Sidekiq
Many of our applications use Sidekiq (see repo) for background job processing.
Sidekiq on GOV.UK
For redundancy, our publishing apps run on multiple containers (using Kubernetes). We would have all sorts of race conditions and difficulties querying Sidekiq if each app on each machine had its own instance of Sidekiq.
Therefore, we’ve build a GOV.UK wrapper for Sidekiq, called govuk_sidekiq. This allows all Sidekiq processes to talk to a single Redis instance. It also enables request tracing.
Retry logic
Sidekiq has in built retry logic (turned on by default, but configurable).
Jobs do fail, but this is not inherently bad and can happen for a number of reasons. When a job fails it gets retried with an exponential backoff (up to 21 days), as long as retries are enabled.
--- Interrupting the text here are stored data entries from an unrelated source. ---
-- ==== Sys2Proof/Laws/Ops.lean ====
section
/-!
SUPPORT. What each shared operation can do, said once: the byte store, the counter, `AbsorbByte`, the finalizer,
the guard that ABSB and FINAL share, and sampling an edge. Proofs about commands cite these and unfold none of them.
-/

namespace Sys2Proof.Machine

/-! The occupancy and the counter. -/

/-- The occupancy is the number of bytes counted, modulo 64 (R24). -/
theorem occupancy_val (len : Dword) : (occupancy len).val = len.toNat / 8 % 64 := by
  simp [occupancy, Nat.shiftRight_eq_div_pow]

/-- Counting a byte advances the occupancy by one, from 63 to 0 (R125). -/
theorem occupancy_countByte (len : Dword) :
    (occupancy (countByte len)).val = ((occupancy len).val + 1) % 64 := by
  have h := len.isLt
  have h8 : (8 : Dword).toNat = 8 := rfl
  simp only [occupancy_val, countByte, BitVec.toNat_add, h8]
  omega

/-! The byte store (R124). -/

@[simp] theorem storeByte_same (buf : Block) (j : Fin 64) (d : Byte) : (storeByte buf j d)[j] = d := by
  simp [storeByte]

@[simp] theorem storeByte_same_val (buf : Block) (j : Fin 64) (d : Byte) : (storeByte buf j d)[j.val] = d := by
  simp [storeByte]

theorem storeByte_other (buf : Block) {j k : Fin 64} (d : Byte) (h : k ≠ j) :
    (storeByte buf j d)[k] = buf[k] := by
  simp only [storeByte, Fin.getElem_fin]
  exact Vector.getElem_set_ne _ _ fun e => h (Fin.ext e.symm)

/-! `AbsorbByte` (R124): everything it does, by whether the byte completes a block. -/

/-- A byte that does not complete a block is counted and stored, and nothing else changes. -/
theorem absorbByte_of_ne (d : Byte) (s : State) (h : (occupancy s.len).val ≠ 63) : s.absorbByte d = s.takeByte d := by
  rw [State.absorbByte, if_neg h]

/-- A byte that completes a block is counted and stored, and one compression step runs on the full buffer. -/
theorem absorbByte_of_eq (d : Byte) (s : State) (h : (occupancy s.len).val = 63) :
    s.absorbByte d = (s.takeByte d).compressStep := by
  rw [State.absorbByte, if_pos h]

/-- What both branches of `AbsorbByte` keep, `AbsorbByte` keeps: every register but `H` and the engine's. -/
theorem absorbByte_keep {α : Type} (f : State → α) (h : ∀ s, f s.compressStep = f s) (d : Byte) (s : State) :
    f (s.absorbByte d) = f (s.takeByte d) := by
  rw [State.absorbByte]
  split
  · exact h _
  · rfl

@[simp] theorem absorbByte_len (d : Byte) (s : State) : (s.absorbByte d).len = countByte s.len :=
  absorbByte_keep State.len State.compressStep_len d s
@[simp] theorem absorbByte_buf (d : Byte) (s : State) : (s.absorbByte d).buf = storeByte s.buf (occupancy s.len) d :=
  absorbByte_keep State.buf State.compressStep_buf d s
@[simp] theorem absorbByte_phase (d : Byte) (s : State) : (s.absorbByte d).phase = s.phase :=
  absorbByte_keep State.phase State.compressStep_phase d s
@[simp] theorem absorbByte_err (d : Byte) (s : State) : (s.absorbByte d).err = s.err :=
  absorbByte_keep State.err State.compressStep_err d s
@[simp] theorem absorbByte_fc (d : Byte) (s : State) : (s.absorbByte d).fc = s.fc :=
  absorbByte_keep State.fc State.compressStep_fc d s
@[simp] theorem absorbByte_busy (d : Byte) (s : State) : (s.absorbByte d).busy = s.busy :=
  absorbByte_keep State.busy State.compressStep_busy d s
@[simp] theorem absorbByte_fstep (d : Byte) (s : State) : (s.absorbByte d).fstep = s.fstep :=
  absorbByte_keep State.fstep State.compressStep_fstep d s
@[simp] theorem absorbByte_inputs (d : Byte) (s : State) : (s.absorbByte d).inputs = s.inputs :=
  absorbByte_keep State.inputs State.compressStep_inputs d s

/-! The finalizer: no step of it touches `PHASE`, `ERR`, `BUSY`, `FC` or the host's list (R140, R152). -/

@[simp] theorem finalizerStep_phase (s : State) : s.finalizerStep.phase = s.phase := by
  unfold State.finalizerStep; split <;> (try split) <;> simp
@[simp] theorem finalizerStep_err (s : State) : s.finalizerStep.err = s.err := by
  unfold State.finalizerStep; split <;> (try split) <;> simp
@[simp] theorem finalizerStep_busy (s : State) : s.finalizerStep.busy = s.busy := by
  unfold State.finalizerStep; split <;> (try split) <;> simp
@[simp] theorem finalizerStep_fc (s : State) : s.finalizerStep.fc = s.fc := by
  unfold State.finalizerStep; split <;> (try split) <;> simp
@[simp] theorem finalizerStep_inputs (s : State) : s.finalizerStep.inputs = s.inputs := by
  unfold State.finalizerStep; split <;> (try split) <;> simp

/-- What every step of the finalizer keeps, any number of them keeps. -/
theorem finalizerSteps_keep {α : Type} (f : State → α) (h : ∀ s, f s.finalizerStep = f s) (n : Nat) (s : State) :
    f (State.finalizerSteps n s) = f s := by
  induction n generalizing s with
  | zero => rfl
  | succ n ih => rw [State.finalizerSteps, ih, h]

/-- What every step of the finalizer keeps, its whole run keeps from the capture on. -/
theorem runFinalizer_keep {α : Type} (f : State → α) (h : ∀ s, f s.finalizerStep = f s) (s : State) :
    f s.runFinalizer = f s.capture := by
  unfold State.runFinalizer
  generalize 73 = n
  exact finalizerSteps_keep f h n _

@[simp] theorem runFinalizer_phase (s : State) : s.runFinalizer.phase = s.phase :=
  runFinalizer_keep State.phase finalizerStep_phase s
@[simp] theorem runFinalizer_err (s : State) : s.runFinalizer.err = s.err :=
  runFinalizer_keep State.err finalizerStep_err s
@[simp] theorem runFinalizer_busy (s : State) : s.runFinalizer.busy = s.busy :=
  runFinalizer_keep State.busy finalizerStep_busy s
@[simp] theorem runFinalizer_fc (s : State) : s.runFinalizer.fc = s.len :=
  runFinalizer_keep State.fc finalizerStep_fc s
@[simp] theorem runFinalizer_inputs (s : State) : s.runFinalizer.inputs = s.inputs :=
  runFinalizer_keep State.inputs finalizerStep_inputs s

/-- `n + m` steps of the finalizer are `n`, then `m`. -/
theorem finalizerSteps_add (n m : Nat) (s : State) :
    State.finalizerSteps (n + m) s = State.finalizerSteps m (State.finalizerSteps n s) := by
  induction n generalizing s with
  | zero => simp [State.finalizerSteps]
  | succ n ih => rw [Nat.succ_add, State.finalizerSteps, ih, State.finalizerSteps]

/-- At `done` the finalizer stays. -/
theorem finalizerSteps_done (n : Nat) {s : State} (h : s.fstep = .done) : State.finalizerSteps n s = s := by
  induction n with
  | zero => rfl
  | succ n ih => rw [State.finalizerSteps, State.finalizerStep, h]; exact ih

/-! The guard of ABSB and FINAL (R122, R140). -/

theorem inReady_of_ready {s : State} (f : State → State) (h : s.phase = .ready) : s.inReady f = s.busyWhile f := by
  simp [State.inReady, phaseReject, h]

theorem inReady_of_uninit {s : State} (f : State → State) (h : s.phase = .uninit) :
    s.inReady f = s.reject .eUninit := by
  simp [State.inReady, phaseReject, h]

theorem inReady_of_finalized {s : State} (f : State → State) (h : s.phase = .finalized) :
    s.inReady f = s.reject .eClosed := by
  simp [State.inReady, phaseReject, h]

/-- The guarded command either rejects, in a phase that is not `P_READY`, or runs, in `P_READY`. -/
theorem inReady_cases (s : State) (f : State → State) :
    (s.phase ≠ .ready ∧ s.inReady f = s.reject (if s.phase = .uninit then .eUninit else .eClosed)) ∨ (s.phase = .ready ∧ s.inReady f = s.busyWhile f) := by
  cases h : s.phase with
  | uninit => exact .inl ⟨by simp, by simpa using inReady_of_uninit f h⟩
  | ready => exact .inr ⟨rfl, inReady_of_ready f h⟩
  | finalized => exact .inl ⟨by simp, by simpa using inReady_of_finalized f h⟩

/-! Sampling an edge (R165, R185, R188). -/

theorem sample_of_rst {s : State} (h : s.portIn.rst = true) : s.sample = .reset := by
  simp [State.sample, h]

theorem sample_of_accept {s : State} (hr : s.portIn.rst = false) (hv : s.portIn.cmdValid = true)
    (hb : s.busy = false) : s.sample = .accept s.portIn.cmd := by
  simp [State.sample, State.cmdReady, hr, hv, hb]

/-- What an edge brings, with the condition of each case. -/
theorem sample_cases (s : State) :
    (s.portIn.rst = true ∧ s.sample = .reset) ∨
    (s.portIn.rst = false ∧ s.portIn.cmdValid = true ∧ s.busy = false ∧ s.sample = .accept s.portIn.cmd) ∨
    (s.portIn.rst = false ∧ (s.portIn.cmdValid = false ∨ s.busy = true) ∧ s.sample = .nothing) := by
  cases hr : s.portIn.rst <;> cases hv : s.portIn.cmdValid <;> cases hb : s.busy <;>
    simp [State.sample, State.cmdReady, hr, hv, hb]

end Sys2Proof.Machine
end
A high number of retries signifies a bigger, less transient problem maybe occurring.
Monitoring
There are three approaches for monitoring Sidekiq:
- via the Grafana dashboard
- via the Rails console
- via the Sidekiq Web interface (for apps that have implemented it)
Sidekiq Grafana Dashboard
You can monitor Sidekiq queue lengths using the “Sidekiq: queue length, max delay” dashboard, which is available in all environments:
Sidekiq from the console
Sidekiq exposes a rich API which can be queried from the rails console.
The Stats
class gives a nice overview:
Sidekiq::Stats.new
# => #<Sidekiq::Stats:0x00007fbdf0ac4a30 @stats={:processed=>114999987, :failed=>15129, :scheduled_size=>22741, :retry_size=>1, :dead_size=>0, :processes_size=>3, :default_queue_latency=>10162.526781797409, :workers_size=>90, :enqueued=>1508687}>
Sidekiq::Stats.new.queues
# => {"delivery_immediate_high"=>949953, "default"=>451201, "delivery_immediate"=>101006, "email_generation_immediate"=>0, "email_generation_digest"=>0, "cleanup"=>0, "process_and_generate_emails"=>0, "delivery_digest"=>0}
You can also query and iterate through the Queue
s directly:
Sidekiq::Queue.all
# => [#<Sidekiq::Queue:0x00007fe98b133590 @name="cleanup", @rname="queue:cleanup">, #<Sidekiq::Queue:0x00007fe98b133518 @name="default", @rname="queue:default">, etc...
Sidekiq::Queue.all.collect {|q| [q.name, q.size] }
# => [["cleanup", 0], ["default", 0], ["delivery_digest", 0], ["delivery_immediate", 0], ["delivery_immediate_high", 0], ["email_generation_digest", 0], ["process_and_generate_emails", 0]]
You can do things like find and delete workers:
Sidekiq::RetrySet.new.filter { |job| job.klass == "AssetManagerAttachmentMetadataWorker" }.map(&:delete)
Be mindful that you may want to delete from both the ‘scheduled’ and ‘retries’ queues:
Sidekiq::Queue.new("default").filter { |job| job.delete if (job.klass == "PresentPageToPublishingApiWorker" && job.args.first == "PublishingApi::EmbassiesIndexPresenter") }
Sidekiq::RetrySet.new.filter { |job| job.delete if(job.klass == "PresentPageToPublishingApiWorker" && job.args.first == "PublishingApi::EmbassiesIndexPresenter") }
Sidekiq Web
Sidekiq comes with a web application, Sidekiq::Web
that can display the current state of Sidekiq’s queues for an application.
It needs to be configured and enabled on a per-app basis (example).
Sidekiq web is enabled for the following applications (and requires the Sidekiq Admin
permission in the relevant app in Signon):
Application | Sidekiq Web URL |
---|---|
Whitehall | https://whitehall-admin.publishing.service.gov.uk/sidekiq |
Apps that don’t have any ingress routes are accessed through port forwarding. Detailed instructions on how to do this will be in the relevant readme files for the following applications that have the Sidekiq Web UI enabled in this way:
Application | Documentation URL |
---|---|
Publishing API | https://github.com/alphagov/publishing-api/blob/main/docs/admin-tasks.md#viewing-the-sidekiq-ui |
NB, GOV.UK used to have a sidekiq-monitoring web app which monitored all GOV.UK Sidekiq configurations in one place, but this was removed when GOV.UK was replatformed to Kubernetes.